La Grande-Bretagne se distingue par sa législation très ouverte sur l’embryon. Dès les années 1990, l'incarnation de la bioéthique britannique Mary Warnock plaidait pour des expériences sur l’embryon jusqu’à 14 jours après sa constitution. Elles sont aujourd’hui autorisées, comme la création d’embryons pour la recherche, la création d’hybride, de chimères, et depuis 2016 la thérapie de remplacement mitochondrial (bébé « à trois parents ») et la modification génétique d’embryons à des fins de recherche. Le Nuffield council vient d’estimer que le recours à des interventions d’édition du génome (via CRISPR-Cas9) pour influencer les caractéristiques des générations futures peut être éthique à condition de respecter le bien-être de la personne à naître et les principes de justice sociale et de solidarité.
« La législation est certes très permissive dans la recherche, mais elle est contrôlée et régulée par des limites précises quant aux indications de la technique », temporise David Achard. Qui croit en la pédagogie pour apaiser les craintes de dérives eugénistes. « Une fois expliquées les pathologies terribles que nous souhaitions éviter avec la thérapie de remplacement mitochondrial, le grand public a accepté cette technique », se souvient-il.
Les contingences de l’histoire
La distinction entre un noyau de pays attaché à la dignité et un modèle anglo-saxon ne saurait seule rendre compte des spécificités nationales, qui relèvent parfois de contingences historiques. L'absence d'interdiction du suicide assisté en Suisse remonte à la fin du XIXe siècle : un officier de l’armée ayant prêté son pistolet à un camarade en peine d’amour qui l’a retourné contre lui, a été acquitté. Les juges ont estimé qu’on ne pouvait le punir d’avoir aidé à la réalisation d'un acte permis, le suicide.

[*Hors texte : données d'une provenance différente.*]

@[simp] theorem State.setDt_v (b : Byte) : (s.setDt b).v = s.v := rfl
@[simp] theorem State.setDt_index (b : Byte) : (s.setDt b).index = s.index := rfl
@[simp] theorem State.setDt_pc (b : Byte) : (s.setDt b).pc = s.pc := rfl
@[simp] theorem State.setDt_sp (b : Byte) : (s.setDt b).sp = s.sp := rfl
@[simp] theorem State.setDt_stack (b : Byte) : (s.setDt b).stack = s.stack := rfl
@[simp] theorem State.setDt_dt (b : Byte) : (s.setDt b).dt = b := rfl
@[simp] theorem State.setDt_st (b : Byte) : (s.setDt b).st = s.st := rfl
@[simp] theorem State.setDt_mem (b : Byte) : (s.setDt b).mem = s.mem := rfl
@[simp] theorem State.setDt_fb (b : Byte) : (s.setDt b).fb = s.fb := rfl
@[simp] theorem State.setDt_keys (b : Byte) : (s.setDt b).keys = s.keys := rfl
@[simp] theorem State.setDt_rnd (b : Byte) : (s.setDt b).rnd = s.rnd := rfl
@[simp] theorem State.setDt_inputSeq (b : Byte) : (s.setDt b).inputSeq = s.inputSeq := rfl
@[simp] theorem State.setDt_faulted (b : Byte) : (s.setDt b).faulted = s.faulted := rfl
@[simp] theorem State.setDt_getV (b : Byte) (q : RegNum) : (s.setDt b).getV q = s.getV q := rfl

@[simp] theorem State.setSt_v (b : Byte) : (s.setSt b).v = s.v := rfl
@[simp] theorem State.setSt_index (b : Byte) : (s.setSt b).index = s.index := rfl
@[simp] theorem State.setSt_pc (b : Byte) : (s.setSt b).pc = s.pc := rfl
@[simp] theorem State.setSt_sp (b : Byte) : (s.setSt b).sp = s.sp := rfl
@[simp] theorem State.setSt_stack (b : Byte) : (s.setSt b).stack = s.stack := rfl
@[simp] theorem State.setSt_dt (b : Byte) : (s.setSt b).dt = s.dt := rfl
@[simp] theorem State.setSt_st (b : Byte) : (s.setSt b).st = b := rfl
@[simp] theorem State.setSt_mem (b : Byte) : (s.setSt b).mem = s.mem := rfl
@[simp] theorem State.setSt_fb (b : Byte) : (s.setSt b).fb = s.fb := rfl
@[simp] theorem State.setSt_keys (b : Byte) : (s.setSt b).keys = s.keys := rfl
@[simp] theorem State.setSt_rnd (b : Byte) : (s.setSt b).rnd = s.rnd := rfl
@[simp] theorem State.setSt_inputSeq (b : Byte) : (s.setSt b).inputSeq = s.inputSeq := rfl
@[simp] theorem State.setSt_faulted (b : Byte) : (s.setSt b).faulted = s.faulted := rfl
@[simp] theorem State.setSt_getV (b : Byte) (q : RegNum) : (s.setSt b).getV q = s.getV q := rfl

@[simp] theorem State.setMem_v (m : Memory) : (s.setMem m).v = s.v := rfl
@[simp] theorem State.setMem_index (m : Memory) : (s.setMem m).index = s.index := rfl
@[simp] theorem State.setMem_pc (m : Memory) : (s.setMem m).pc = s.pc := rfl
@[simp] theorem State.setMem_sp (m : Memory) : (s.setMem m).sp = s.sp := rfl
@[simp] theorem State.setMem_stack (m : Memory) : (s.setMem m).stack = s.stack := rfl
@[simp] theorem State.setMem_dt (m : Memory) : (s.setMem m).dt = s.dt := rfl
@[simp] theorem State.setMem_st (m : Memory) : (s.setMem m).st = s.st := rfl
@[simp] theorem State.setMem_mem (m : Memory) : (s.setMem m).mem = m := rfl
@[simp] theorem State.setMem_fb (m : Memory) : (s.setMem m).fb = s.fb := rfl
@[simp] theorem State.setMem_keys (m : Memory) : (s.setMem m).keys = s.keys := rfl
@[simp] theorem State.setMem_rnd (m : Memory) : (s.setMem m).rnd = s.rnd := rfl
@[simp] theorem State.setMem_inputSeq (m : Memory) : (s.setMem m).inputSeq = s.inputSeq := rfl
@[simp] theorem State.setMem_faulted (m : Memory) : (s.setMem m).faulted = s.faulted := rfl
@[simp] theorem State.setMem_getV (m : Memory) (q : RegNum) : (s.setMem m).getV q = s.getV q := rfl

@[simp] theorem State.setFb_v (f : Vector (BitVec 64) 32) : (s.setFb f).v = s.v := rfl
@[simp] theorem State.setFb_index (f : Vector (BitVec 64) 32) : (s.setFb f).index = s.index := rfl
@[simp] theorem State.setFb_pc (f : Vector (BitVec 64) 32) : (s.setFb f).pc = s.pc := rfl
@[simp] theorem State.setFb_sp (f : Vector (BitVec 64) 32) : (s.setFb f).sp = s.sp := rfl
@[simp] theorem State.setFb_stack (f : Vector (BitVec 64) 32) : (s.setFb f).stack = s.stack := rfl
@[simp] theorem State.setFb_dt (f : Vector (BitVec 64) 32) : (s.setFb f).dt = s.dt := rfl
@[simp] theorem State.setFb_st (f : Vector (BitVec 64) 32) : (s.setFb f).st = s.st := rfl
@[simp] theorem State.setFb_mem (f : Vector (BitVec 64) 32) : (s.setFb f).mem = s.mem := rfl
@[simp] theorem State.setFb_fb (f : Vector (BitVec 64) 32) : (s.setFb f).fb = f := rfl
@[simp] theorem State.setFb_keys (f : Vector (BitVec 64) 32) : (s.setFb f).keys = s.keys := rfl
@[simp] theorem State.setFb_rnd (f : Vector (BitVec 64) 32) : (s.setFb f).rnd = s.rnd := rfl
@[simp] theorem State.setFb_inputSeq (f : Vector (BitVec 64) 32) : (s.setFb f).inputSeq = s.inputSeq := rfl
@[simp] theorem State.setFb_faulted (f : Vector (BitVec 64) 32) : (s.setFb f).faulted = s.faulted := rfl
@[simp] theorem State.setFb_getV (f : Vector (BitVec 64) 32) (q : RegNum) : (s.setFb f).getV q = s.getV q := rfl

@[simp] theorem State.present_v (k : BitVec 16) (r : Byte) : (s.present k r).v = s.v := rfl
@[simp] theorem State.present_index (k : BitVec 16) (r : Byte) : (s.present k r).index = s.index := rfl
@[simp] theorem State.present_pc (k : BitVec 16) (r : Byte) : (s.present k r).pc = s.pc := rfl
@[simp] theorem State.present_sp (k : BitVec 16) (r : Byte) : (s.present k r).sp = s.sp := rfl
@[simp] theorem State.present_stack (k : BitVec 16) (r : Byte) : (s.present k r).stack = s.stack := rfl
@[simp] theorem State.present_dt (k : BitVec 16) (r : Byte) : (s.present k r).dt = s.dt := rfl
@[simp] theorem State.present_st (k : BitVec 16) (r : Byte) : (s.present k r).st = s.st := rfl
@[simp] theorem State.present_mem (k : BitVec 16) (r : Byte) : (s.present k r).mem = s.mem := rfl
@[simp] theorem State.present_fb (k : BitVec 16) (r : Byte) : (s.present k r).fb = s.fb := rfl
@[simp] theorem State.present_keys (k : BitVec 16) (r : Byte) : (s.present k r).keys = k := rfl
@[simp] theorem State.present_rnd (k : BitVec 16) (r : Byte) : (s.present k r).rnd = r := rfl
@[simp] theorem State.present_inputSeq (k : BitVec 16) (r : Byte) : (s.present k r).inputSeq = s.inputSeq := rfl
@[simp] theorem State.present_faulted (k : BitVec 16) (r : Byte) : (s.present k r).faulted = s.faulted := rfl
@[simp] theorem State.present_getV (k : BitVec 16) (r : Byte) (q : RegNum) : (s.present k r).getV q = s.getV q := rfl

@[simp] theorem State.latch_v (f : Fault) : (s.latch f).v = s.v := rfl
@[simp] theorem State.latch_index (f : Fault) : (s.latch f).index = s.index := rfl
@[simp] theorem State.latch_pc (f : Fault) : (s.latch f).pc = s.pc := rfl
@[simp] theorem State.latch_sp (f : Fault) : (s.latch f).sp = s.sp := rfl
@[simp] theorem State.latch_stack (f : Fault) : (s.latch f).stack = s.stack := rfl
@[simp] theorem State.latch_dt (f : Fault) : (s.latch f).dt = s.dt := rfl
@[simp] theorem State.latch_st (f : Fault) : (s.latch f).st = s.st := rfl
@[simp] theorem State.latch_mem (f : Fault) : (s.latch f).mem = s.mem := rfl
@[simp] theorem State.latch_fb (f : Fault) : (s.latch f).fb = s.fb := rfl
@[simp] theorem State.latch_keys (f : Fault) : (s.latch f).keys = s.keys := rfl
@[simp] theorem State.latch_rnd (f : Fault) : (s.latch f).rnd = s.rnd := rfl
@[simp] theorem State.latch_inputSeq (f : Fault) : (s.latch f).inputSeq = s.inputSeq := rfl
@[simp] theorem State.latch_faulted (f : Fault) : (s.latch f).faulted = some f := rfl
@[simp] theorem State.latch_getV (f : Fault) (q : RegNum) : (s.latch f).getV q = s.getV q := rfl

Les contradictions qui traversent la bioéthique en Espagne, notamment le hiatus entre la législation sur la procréation et la culture latine et catholique, ne se comprennent qu’à la lumière de l’histoire du pays, estime le juriste Federico de Montalvo Jaaskelainen. Il y voit la trace du pari fait par les chercheurs espagnols sur la recherche sur l’embryon et la volonté du gouvernement socialiste d’alors d’affaiblir le pouvoir de l’Église catholique.
Si aucun cadre bioéthique n’est identique d'un pays à l'autre, les défis de l'avenir - big data, médecine prédictive, intelligence artificielle, vieillissement, etc. - sont semblables. Elles exigent des collaborations internationales. Et réveillent chez tous les acteurs de l'éthique le même impératif : informer les citoyens.